(Stored items from a collection)
══════

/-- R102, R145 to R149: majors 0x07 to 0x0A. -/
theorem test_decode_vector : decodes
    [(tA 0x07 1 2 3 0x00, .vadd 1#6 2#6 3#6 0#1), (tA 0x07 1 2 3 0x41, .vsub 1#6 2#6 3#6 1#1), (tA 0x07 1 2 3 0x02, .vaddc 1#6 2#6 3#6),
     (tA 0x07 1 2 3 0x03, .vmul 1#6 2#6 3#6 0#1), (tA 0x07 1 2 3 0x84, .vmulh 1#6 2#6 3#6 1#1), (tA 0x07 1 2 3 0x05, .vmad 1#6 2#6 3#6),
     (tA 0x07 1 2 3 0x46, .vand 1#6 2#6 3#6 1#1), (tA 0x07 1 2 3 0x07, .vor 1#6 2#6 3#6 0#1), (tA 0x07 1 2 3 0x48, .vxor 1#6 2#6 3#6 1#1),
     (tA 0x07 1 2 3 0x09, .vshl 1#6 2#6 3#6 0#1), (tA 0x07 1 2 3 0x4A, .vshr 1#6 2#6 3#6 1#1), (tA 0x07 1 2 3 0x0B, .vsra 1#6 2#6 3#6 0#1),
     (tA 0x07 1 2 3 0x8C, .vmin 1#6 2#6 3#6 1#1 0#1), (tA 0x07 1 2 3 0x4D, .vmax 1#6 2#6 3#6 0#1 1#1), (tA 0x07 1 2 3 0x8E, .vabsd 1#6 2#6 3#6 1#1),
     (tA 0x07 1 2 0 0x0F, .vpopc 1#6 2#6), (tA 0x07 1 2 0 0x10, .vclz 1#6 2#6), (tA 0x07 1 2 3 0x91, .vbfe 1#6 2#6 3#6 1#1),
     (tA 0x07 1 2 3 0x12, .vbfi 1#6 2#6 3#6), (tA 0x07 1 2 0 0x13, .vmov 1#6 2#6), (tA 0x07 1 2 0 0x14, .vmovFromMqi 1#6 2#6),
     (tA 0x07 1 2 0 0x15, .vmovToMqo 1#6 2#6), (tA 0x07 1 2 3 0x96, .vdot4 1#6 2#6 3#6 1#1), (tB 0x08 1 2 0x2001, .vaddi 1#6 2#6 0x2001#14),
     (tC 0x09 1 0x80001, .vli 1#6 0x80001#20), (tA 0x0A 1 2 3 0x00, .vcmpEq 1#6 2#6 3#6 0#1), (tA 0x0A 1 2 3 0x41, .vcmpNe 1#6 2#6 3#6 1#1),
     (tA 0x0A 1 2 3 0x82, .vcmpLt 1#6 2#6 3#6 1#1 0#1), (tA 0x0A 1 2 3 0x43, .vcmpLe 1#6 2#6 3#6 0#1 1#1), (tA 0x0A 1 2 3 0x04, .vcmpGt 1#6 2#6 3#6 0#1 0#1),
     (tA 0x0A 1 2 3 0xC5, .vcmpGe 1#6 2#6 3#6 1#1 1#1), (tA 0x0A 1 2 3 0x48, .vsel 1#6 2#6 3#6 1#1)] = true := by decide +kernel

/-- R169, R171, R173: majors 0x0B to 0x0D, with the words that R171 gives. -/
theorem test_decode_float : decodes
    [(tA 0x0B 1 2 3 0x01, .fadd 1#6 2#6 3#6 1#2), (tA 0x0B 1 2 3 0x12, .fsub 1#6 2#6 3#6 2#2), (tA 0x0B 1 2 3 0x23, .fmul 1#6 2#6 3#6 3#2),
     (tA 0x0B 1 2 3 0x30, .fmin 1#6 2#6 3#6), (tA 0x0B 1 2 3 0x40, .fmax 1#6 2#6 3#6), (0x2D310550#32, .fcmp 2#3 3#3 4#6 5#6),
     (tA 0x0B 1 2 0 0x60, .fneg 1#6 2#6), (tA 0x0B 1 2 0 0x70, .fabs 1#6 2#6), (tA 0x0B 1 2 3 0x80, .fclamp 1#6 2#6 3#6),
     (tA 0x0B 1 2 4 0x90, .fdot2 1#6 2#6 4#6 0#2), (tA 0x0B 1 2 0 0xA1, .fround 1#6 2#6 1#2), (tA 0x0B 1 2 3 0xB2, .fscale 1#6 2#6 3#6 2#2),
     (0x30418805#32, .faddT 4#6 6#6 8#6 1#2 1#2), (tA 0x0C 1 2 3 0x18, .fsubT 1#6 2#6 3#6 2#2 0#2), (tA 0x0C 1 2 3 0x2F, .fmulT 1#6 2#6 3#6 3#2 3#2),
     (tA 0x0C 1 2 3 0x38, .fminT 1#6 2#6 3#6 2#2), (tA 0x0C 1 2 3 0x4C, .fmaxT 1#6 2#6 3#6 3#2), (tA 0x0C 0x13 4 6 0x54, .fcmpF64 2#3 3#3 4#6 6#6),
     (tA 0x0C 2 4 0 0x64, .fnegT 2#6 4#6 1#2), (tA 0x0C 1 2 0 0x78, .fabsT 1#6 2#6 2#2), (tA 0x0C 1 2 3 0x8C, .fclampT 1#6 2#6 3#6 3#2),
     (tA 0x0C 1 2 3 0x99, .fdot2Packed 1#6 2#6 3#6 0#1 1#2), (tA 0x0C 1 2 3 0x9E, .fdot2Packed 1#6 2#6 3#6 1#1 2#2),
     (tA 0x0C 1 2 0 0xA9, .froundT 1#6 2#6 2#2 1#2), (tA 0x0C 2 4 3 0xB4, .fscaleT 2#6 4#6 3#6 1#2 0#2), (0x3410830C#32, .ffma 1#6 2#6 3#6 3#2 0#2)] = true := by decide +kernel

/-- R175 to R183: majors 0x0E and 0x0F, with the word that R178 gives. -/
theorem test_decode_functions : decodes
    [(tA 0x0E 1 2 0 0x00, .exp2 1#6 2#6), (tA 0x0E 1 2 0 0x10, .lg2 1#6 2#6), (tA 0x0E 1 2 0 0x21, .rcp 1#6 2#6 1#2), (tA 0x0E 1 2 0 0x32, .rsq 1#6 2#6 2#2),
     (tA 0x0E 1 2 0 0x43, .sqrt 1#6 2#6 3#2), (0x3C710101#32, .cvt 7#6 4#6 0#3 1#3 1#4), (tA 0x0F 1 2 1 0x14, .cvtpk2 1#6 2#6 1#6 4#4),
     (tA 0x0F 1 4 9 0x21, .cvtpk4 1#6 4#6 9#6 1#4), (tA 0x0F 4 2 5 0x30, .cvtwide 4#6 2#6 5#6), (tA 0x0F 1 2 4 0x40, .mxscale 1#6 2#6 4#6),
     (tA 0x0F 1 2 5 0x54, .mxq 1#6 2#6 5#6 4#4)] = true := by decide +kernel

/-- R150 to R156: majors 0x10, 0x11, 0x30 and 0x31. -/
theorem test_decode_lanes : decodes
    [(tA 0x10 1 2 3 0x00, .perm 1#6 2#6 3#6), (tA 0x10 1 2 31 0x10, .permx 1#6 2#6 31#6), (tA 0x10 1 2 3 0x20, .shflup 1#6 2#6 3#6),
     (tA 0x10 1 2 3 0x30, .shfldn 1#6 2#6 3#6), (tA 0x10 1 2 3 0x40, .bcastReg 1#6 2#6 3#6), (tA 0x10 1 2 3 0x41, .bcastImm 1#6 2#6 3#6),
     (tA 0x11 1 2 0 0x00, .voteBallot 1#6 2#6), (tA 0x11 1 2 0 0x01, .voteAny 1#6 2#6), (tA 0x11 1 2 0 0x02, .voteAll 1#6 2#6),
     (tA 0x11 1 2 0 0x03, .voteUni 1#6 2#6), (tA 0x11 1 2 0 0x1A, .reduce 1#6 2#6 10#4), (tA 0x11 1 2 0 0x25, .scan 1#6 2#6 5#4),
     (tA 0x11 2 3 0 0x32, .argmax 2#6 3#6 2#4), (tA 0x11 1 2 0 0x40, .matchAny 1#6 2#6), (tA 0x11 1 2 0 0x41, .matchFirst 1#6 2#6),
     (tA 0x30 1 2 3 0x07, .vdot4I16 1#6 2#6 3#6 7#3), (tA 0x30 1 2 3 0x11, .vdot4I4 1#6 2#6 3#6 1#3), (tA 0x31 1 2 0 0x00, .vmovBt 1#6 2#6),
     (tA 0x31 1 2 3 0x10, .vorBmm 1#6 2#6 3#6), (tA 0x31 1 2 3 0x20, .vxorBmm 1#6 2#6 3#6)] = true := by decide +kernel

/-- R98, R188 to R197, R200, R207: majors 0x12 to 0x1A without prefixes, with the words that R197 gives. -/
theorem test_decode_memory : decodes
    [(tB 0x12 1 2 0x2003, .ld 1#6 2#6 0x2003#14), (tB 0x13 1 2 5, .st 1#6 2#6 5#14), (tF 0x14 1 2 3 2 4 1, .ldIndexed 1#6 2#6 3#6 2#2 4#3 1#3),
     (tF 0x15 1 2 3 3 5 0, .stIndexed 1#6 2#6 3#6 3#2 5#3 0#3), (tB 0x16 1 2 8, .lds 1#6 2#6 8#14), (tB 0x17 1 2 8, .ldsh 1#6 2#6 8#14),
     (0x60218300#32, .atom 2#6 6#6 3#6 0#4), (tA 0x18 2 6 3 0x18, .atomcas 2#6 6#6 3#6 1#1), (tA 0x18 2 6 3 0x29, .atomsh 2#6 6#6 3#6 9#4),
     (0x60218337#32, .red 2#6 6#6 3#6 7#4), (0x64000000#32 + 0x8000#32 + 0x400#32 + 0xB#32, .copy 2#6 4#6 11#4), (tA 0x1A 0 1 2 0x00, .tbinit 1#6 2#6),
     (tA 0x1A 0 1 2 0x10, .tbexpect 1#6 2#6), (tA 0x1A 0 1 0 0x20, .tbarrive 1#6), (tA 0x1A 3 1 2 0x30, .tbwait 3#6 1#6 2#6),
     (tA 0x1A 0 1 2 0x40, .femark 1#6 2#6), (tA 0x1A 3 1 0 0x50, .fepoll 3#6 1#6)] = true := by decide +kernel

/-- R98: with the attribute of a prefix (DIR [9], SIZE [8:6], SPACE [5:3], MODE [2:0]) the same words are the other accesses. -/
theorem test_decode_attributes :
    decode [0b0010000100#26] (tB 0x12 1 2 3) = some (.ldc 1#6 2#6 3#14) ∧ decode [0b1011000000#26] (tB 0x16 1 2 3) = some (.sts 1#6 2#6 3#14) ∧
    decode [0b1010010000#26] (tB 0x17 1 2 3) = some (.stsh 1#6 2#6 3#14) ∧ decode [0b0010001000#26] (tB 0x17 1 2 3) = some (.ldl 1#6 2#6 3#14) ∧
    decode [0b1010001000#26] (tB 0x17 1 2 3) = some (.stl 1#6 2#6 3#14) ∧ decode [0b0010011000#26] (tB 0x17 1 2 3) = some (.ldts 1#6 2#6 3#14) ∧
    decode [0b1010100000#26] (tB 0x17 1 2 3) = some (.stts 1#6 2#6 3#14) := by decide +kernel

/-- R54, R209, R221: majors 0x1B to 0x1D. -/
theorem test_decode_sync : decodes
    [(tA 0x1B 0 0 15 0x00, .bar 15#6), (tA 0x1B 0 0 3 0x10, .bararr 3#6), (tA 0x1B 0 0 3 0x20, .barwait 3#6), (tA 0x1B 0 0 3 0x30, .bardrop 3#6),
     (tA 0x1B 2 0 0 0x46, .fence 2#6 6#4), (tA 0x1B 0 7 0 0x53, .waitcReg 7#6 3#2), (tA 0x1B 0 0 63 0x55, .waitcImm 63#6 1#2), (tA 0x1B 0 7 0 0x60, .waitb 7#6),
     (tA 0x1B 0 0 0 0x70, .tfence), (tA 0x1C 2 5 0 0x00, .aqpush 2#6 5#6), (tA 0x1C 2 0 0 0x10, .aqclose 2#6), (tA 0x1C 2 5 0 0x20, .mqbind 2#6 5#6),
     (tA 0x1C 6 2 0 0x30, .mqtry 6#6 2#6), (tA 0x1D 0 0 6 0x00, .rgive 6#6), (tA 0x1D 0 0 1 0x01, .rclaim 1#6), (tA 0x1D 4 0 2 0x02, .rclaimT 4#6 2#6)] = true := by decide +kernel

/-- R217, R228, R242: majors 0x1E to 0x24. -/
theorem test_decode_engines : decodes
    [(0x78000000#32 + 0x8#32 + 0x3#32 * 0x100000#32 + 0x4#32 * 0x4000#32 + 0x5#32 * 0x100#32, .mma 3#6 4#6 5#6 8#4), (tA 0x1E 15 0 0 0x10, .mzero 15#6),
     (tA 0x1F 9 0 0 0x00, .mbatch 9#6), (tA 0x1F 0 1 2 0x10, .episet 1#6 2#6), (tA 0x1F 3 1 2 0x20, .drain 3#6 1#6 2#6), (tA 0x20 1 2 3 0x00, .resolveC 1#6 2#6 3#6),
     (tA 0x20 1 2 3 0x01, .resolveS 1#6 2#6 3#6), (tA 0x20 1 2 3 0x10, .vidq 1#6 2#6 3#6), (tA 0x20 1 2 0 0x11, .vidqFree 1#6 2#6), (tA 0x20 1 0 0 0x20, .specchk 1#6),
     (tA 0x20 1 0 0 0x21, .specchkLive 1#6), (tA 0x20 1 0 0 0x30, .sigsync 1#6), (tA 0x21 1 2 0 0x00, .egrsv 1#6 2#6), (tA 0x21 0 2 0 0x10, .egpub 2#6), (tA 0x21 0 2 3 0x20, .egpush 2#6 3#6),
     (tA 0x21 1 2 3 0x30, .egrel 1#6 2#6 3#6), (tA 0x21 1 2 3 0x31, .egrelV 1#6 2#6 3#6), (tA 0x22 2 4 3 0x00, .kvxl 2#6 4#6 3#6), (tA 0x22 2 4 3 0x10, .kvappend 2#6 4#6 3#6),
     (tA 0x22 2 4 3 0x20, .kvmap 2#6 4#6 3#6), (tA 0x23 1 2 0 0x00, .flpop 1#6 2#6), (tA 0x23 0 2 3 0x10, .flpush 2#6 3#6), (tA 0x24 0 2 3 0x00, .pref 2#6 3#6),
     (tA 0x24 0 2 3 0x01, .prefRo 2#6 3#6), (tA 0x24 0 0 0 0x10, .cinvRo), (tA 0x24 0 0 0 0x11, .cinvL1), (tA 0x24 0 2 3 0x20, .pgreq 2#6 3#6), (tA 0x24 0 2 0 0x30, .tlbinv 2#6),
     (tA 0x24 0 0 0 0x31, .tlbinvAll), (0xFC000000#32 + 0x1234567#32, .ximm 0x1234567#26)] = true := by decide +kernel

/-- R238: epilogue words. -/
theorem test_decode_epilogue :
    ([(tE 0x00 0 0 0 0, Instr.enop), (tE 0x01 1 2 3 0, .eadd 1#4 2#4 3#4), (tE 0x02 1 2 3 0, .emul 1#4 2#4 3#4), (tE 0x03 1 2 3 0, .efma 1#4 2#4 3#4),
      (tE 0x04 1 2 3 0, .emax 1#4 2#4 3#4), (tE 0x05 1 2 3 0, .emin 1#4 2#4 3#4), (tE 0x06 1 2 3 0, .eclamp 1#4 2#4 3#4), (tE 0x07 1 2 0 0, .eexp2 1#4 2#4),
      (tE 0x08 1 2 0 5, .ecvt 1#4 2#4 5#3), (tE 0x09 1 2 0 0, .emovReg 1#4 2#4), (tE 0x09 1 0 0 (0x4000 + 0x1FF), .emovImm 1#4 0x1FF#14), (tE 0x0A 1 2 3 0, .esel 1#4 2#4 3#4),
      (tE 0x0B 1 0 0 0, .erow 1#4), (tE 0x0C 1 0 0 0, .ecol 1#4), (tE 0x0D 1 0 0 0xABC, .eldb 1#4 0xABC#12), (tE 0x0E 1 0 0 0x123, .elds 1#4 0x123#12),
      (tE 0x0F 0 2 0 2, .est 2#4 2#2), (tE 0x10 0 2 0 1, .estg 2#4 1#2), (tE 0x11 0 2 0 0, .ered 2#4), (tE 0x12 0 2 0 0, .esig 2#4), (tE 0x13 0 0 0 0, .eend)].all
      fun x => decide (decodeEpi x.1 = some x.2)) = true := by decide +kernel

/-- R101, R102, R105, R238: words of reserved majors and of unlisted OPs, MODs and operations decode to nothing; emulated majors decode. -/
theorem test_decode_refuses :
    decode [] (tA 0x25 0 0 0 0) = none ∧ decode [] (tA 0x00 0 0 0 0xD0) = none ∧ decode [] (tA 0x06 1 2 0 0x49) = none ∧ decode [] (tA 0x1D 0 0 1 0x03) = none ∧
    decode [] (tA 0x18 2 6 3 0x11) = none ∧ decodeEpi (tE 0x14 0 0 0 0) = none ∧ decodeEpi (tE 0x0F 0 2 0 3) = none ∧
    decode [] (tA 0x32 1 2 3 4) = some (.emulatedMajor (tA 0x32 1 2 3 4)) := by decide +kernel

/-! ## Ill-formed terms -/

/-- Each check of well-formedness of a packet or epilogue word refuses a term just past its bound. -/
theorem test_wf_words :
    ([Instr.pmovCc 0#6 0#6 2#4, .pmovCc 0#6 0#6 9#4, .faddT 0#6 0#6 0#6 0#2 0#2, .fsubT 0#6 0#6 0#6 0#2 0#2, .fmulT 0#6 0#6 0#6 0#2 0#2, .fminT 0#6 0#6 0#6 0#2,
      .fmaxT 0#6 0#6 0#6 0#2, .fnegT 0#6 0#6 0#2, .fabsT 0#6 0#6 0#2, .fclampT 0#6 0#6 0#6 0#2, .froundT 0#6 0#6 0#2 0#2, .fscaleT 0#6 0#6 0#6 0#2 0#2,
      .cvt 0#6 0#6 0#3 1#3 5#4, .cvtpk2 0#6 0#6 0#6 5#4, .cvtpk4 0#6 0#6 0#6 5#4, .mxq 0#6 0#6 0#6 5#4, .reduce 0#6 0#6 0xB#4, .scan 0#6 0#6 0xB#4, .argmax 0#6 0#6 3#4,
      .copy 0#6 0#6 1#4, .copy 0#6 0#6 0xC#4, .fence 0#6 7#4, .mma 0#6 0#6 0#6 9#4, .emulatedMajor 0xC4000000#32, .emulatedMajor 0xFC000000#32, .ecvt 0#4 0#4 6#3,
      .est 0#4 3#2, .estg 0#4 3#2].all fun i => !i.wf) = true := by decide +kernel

══════

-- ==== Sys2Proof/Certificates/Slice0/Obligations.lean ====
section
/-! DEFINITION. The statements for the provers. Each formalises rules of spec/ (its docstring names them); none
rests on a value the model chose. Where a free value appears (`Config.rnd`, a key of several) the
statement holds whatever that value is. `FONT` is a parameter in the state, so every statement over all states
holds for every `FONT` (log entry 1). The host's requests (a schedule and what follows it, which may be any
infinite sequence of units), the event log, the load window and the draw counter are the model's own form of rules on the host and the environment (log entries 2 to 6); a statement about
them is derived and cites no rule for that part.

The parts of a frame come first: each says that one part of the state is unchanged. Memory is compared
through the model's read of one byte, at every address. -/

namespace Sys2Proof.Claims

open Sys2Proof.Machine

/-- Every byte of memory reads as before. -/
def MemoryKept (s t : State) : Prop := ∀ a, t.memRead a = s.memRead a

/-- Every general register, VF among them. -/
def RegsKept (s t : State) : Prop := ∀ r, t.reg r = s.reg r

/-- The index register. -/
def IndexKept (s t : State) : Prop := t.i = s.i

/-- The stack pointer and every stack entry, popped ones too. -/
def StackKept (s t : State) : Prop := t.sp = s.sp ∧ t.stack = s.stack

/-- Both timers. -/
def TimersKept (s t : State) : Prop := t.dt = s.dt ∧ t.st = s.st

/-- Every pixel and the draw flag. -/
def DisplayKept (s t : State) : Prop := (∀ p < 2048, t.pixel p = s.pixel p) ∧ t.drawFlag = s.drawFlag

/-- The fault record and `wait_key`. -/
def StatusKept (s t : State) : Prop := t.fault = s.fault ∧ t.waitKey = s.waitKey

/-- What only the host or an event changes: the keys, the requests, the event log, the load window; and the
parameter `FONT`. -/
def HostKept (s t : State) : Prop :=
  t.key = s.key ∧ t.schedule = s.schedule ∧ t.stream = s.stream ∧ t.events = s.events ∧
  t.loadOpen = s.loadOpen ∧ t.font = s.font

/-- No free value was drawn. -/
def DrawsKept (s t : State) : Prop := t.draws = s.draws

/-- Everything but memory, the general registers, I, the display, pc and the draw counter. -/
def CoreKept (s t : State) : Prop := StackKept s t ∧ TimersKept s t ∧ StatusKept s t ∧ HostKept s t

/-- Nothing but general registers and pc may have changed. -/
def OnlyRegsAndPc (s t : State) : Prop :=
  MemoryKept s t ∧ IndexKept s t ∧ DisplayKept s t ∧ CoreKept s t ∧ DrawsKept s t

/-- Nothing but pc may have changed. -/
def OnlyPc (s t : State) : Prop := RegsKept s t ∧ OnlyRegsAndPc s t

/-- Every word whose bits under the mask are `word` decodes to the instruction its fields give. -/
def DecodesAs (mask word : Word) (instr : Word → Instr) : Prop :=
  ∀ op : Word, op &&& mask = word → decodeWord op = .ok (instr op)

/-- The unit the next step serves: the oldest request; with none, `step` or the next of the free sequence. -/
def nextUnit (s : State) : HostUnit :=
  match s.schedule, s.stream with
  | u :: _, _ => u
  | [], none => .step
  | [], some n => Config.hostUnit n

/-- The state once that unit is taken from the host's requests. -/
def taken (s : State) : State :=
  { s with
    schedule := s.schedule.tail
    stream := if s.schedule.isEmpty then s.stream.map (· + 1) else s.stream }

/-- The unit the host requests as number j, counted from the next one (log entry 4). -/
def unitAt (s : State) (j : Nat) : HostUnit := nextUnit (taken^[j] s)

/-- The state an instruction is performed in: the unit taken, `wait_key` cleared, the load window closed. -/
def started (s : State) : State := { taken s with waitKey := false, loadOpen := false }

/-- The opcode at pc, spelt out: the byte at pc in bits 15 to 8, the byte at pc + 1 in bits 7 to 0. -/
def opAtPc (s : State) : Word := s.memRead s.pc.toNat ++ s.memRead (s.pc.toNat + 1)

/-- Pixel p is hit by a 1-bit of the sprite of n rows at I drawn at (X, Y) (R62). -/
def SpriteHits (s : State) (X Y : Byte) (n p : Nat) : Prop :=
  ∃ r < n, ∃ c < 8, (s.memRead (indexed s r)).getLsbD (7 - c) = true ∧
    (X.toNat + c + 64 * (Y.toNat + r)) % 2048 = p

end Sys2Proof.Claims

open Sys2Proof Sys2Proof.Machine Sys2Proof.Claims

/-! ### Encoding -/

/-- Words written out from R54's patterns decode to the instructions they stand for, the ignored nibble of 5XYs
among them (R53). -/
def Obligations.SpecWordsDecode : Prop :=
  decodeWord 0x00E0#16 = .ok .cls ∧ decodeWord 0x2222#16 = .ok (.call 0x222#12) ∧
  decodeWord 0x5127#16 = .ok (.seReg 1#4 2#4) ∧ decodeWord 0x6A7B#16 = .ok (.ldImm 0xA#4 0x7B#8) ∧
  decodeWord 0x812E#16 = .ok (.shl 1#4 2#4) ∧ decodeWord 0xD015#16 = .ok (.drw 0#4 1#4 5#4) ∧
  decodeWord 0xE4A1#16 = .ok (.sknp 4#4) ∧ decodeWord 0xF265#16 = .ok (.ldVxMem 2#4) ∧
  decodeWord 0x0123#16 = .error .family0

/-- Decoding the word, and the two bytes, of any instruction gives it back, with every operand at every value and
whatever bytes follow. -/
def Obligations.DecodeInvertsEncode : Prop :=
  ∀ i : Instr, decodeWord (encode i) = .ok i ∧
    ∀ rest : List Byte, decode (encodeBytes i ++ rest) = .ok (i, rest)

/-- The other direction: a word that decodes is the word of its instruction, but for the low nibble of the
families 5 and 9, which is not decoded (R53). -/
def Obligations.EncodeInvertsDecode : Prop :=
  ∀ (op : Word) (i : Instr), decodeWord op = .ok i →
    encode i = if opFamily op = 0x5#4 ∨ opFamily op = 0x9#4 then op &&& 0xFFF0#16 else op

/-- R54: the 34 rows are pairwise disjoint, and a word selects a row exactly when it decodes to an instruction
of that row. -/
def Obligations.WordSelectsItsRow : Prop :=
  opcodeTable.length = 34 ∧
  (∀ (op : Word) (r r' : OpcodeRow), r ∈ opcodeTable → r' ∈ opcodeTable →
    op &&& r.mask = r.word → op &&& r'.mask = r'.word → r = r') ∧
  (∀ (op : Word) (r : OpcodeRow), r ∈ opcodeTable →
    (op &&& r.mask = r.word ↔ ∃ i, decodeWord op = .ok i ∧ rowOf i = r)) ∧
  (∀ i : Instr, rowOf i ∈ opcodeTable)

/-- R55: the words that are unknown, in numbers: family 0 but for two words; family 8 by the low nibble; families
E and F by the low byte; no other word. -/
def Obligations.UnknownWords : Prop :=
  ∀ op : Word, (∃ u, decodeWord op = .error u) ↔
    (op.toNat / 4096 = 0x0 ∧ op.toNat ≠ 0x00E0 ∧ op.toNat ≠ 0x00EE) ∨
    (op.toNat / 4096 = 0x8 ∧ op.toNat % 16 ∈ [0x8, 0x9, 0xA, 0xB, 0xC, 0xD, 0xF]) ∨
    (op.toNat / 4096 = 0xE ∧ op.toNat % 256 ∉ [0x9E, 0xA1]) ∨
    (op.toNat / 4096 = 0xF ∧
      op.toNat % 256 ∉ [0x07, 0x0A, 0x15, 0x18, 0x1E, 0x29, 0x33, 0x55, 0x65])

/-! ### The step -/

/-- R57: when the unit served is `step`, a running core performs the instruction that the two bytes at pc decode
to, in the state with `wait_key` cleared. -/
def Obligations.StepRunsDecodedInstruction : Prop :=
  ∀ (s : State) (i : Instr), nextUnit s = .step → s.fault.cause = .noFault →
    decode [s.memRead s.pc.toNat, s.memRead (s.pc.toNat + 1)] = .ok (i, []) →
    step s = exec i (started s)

══════

### EXERCISE DETAILS:
Look above for the line with "to 0x0A. -/" and the line with "(tA 0x0B 1 2 0 0x60, .fneg". Retype those two lines and every line between them exactly, adding nothing.

### YOUR SOLUTION:
/-- R102, R145 to R149: majors 0x07 to 0x0A. -/
theorem test_decode_vector : decodes
    [(tA 0x07 1 2 3 0x00, .vadd 1#6 2#6 3#6 0#1), (tA 0x07 1 2 3 0x41, .vsub 1#6 2#6 3#6 1#1), (tA 0x07 1 2 3 0x02, .vaddc 1#6 2#6 3#6),
     (tA 0x07 1 2 3 0x03, .vmul 1#6 2#6 3#6 0#1), (tA 0x07 1 2 3 0x84, .vmulh 1#6 2#6 3#6 1#1), (tA 0x07 1 2 3 0x05, .vmad 1#6 2#6 3#6),
     (tA 0x07 1 2 3 0x46, .vand 1#6 2#6 3#6 1#1), (tA 0x07 1 2 3 0x07, .vor 1#6 2#6 3#6 0#1), (tA 0x07 1 2 3 0x48, .vxor 1#6 2#6 3#6 1#1),
     (tA 0x07 1 2 3 0x09, .vshl 1#6 2#6 3#6 0#1), (tA 0x07 1 2 3 0x4A, .vshr 1#6 2#6 3#6 1#1), (tA 0x07 1 2 3 0x0B, .vsra 1#6 2#6 3#6 0#1),
     (tA 0x07 1 2 3 0x8C, .vmin 1#6 2#6 3#6 1#1 0#1), (tA 0x07 1 2 3 0x4D, .vmax 1#6 2#6 3#6 0#1 1#1), (tA 0x07 1 2 3 0x8E, .vabsd 1#6 2#6 3#6 1#1),
     (tA 0x07 1 2 0 0x0F, .vpopc 1#6 2#6), (tA 0x07 1 2 0 0x10, .vclz 1#6 2#6), (tA 0x07 1 2 3 0x91, .vbfe 1#6 2#6 3#6 1#1),
     (tA 0x07 1 2 3 0x12, .vbfi 1#6 2#6 3#6), (tA 0x07 1 2 0 0x13, .vmov 1#6 2#6), (tA 0x07 1 2 0 0x14, .vmovFromMqi 1#6 2#6),
     (tA 0x07 1 2 0 0x15, .vmovToMqo 1#6 2#6), (tA 0x07 1 2 3 0x96, .vdot4 1#6 2#6 3#6 1#1), (tB 0x08 1 2 0x2001, .vaddi 1#6 2#6 0x2001#14),
     (tC 0x09 1 0x80001, .vli 1#6 0x80001#20), (tA 0x0A 1 2 3 0x00, .vcmpEq 1#6 2#6 3#6 0#1), (tA 0x0A 1 2 3 0x41, .vcmpNe 1#6 2#6 3#6 1#1),
     (tA 0x0A 1 2 3 0x82, .vcmpLt 1#6 2#6 3#6 1#1 0#1), (tA 0x0A 1 2 3 0x43, .vcmpLe 1#6 2#6 3#6 0#1 1#1), (tA 0x0A 1 2 3 0x04, .vcmpGt 1#6 2#6 3#6 0#1 0#1),
     (tA 0x0A 1 2 3 0xC5, .vcmpGe 1#6 2#6 3#6 1#1 1#1), (tA 0x0A 1 2 3 0x48, .vsel 1#6 2#6 3#6 1#1)] = true := by decide +kernel

/-- R169, R171, R173: majors 0x0B to 0x0D, with the words that R171 gives. -/
theorem test_decode_float : decodes
    [(tA 0x0B 1 2 3 0x01, .fadd 1#6 2#6 3#6 1#2), (tA 0x0B 1 2 3 0x12, .fsub 1#6 2#6 3#6 2#2), (tA 0x0B 1 2 3 0x23, .fmul 1#6 2#6 3#6 3#2),
     (tA 0x0B 1 2 3 0x30, .fmin 1#6 2#6 3#6), (tA 0x0B 1 2 3 0x40, .fmax 1#6 2#6 3#6), (0x2D310550#32, .fcmp 2#3 3#3 4#6 5#6),
     (tA 0x0B 1 2 0 0x60, .fneg 1#6 2#6), (tA 0x0B 1 2 0 0x70, .fabs 1#6 2#6), (tA 0x0B 1 2 3 0x80, .fclamp 1#6 2#6 3#6),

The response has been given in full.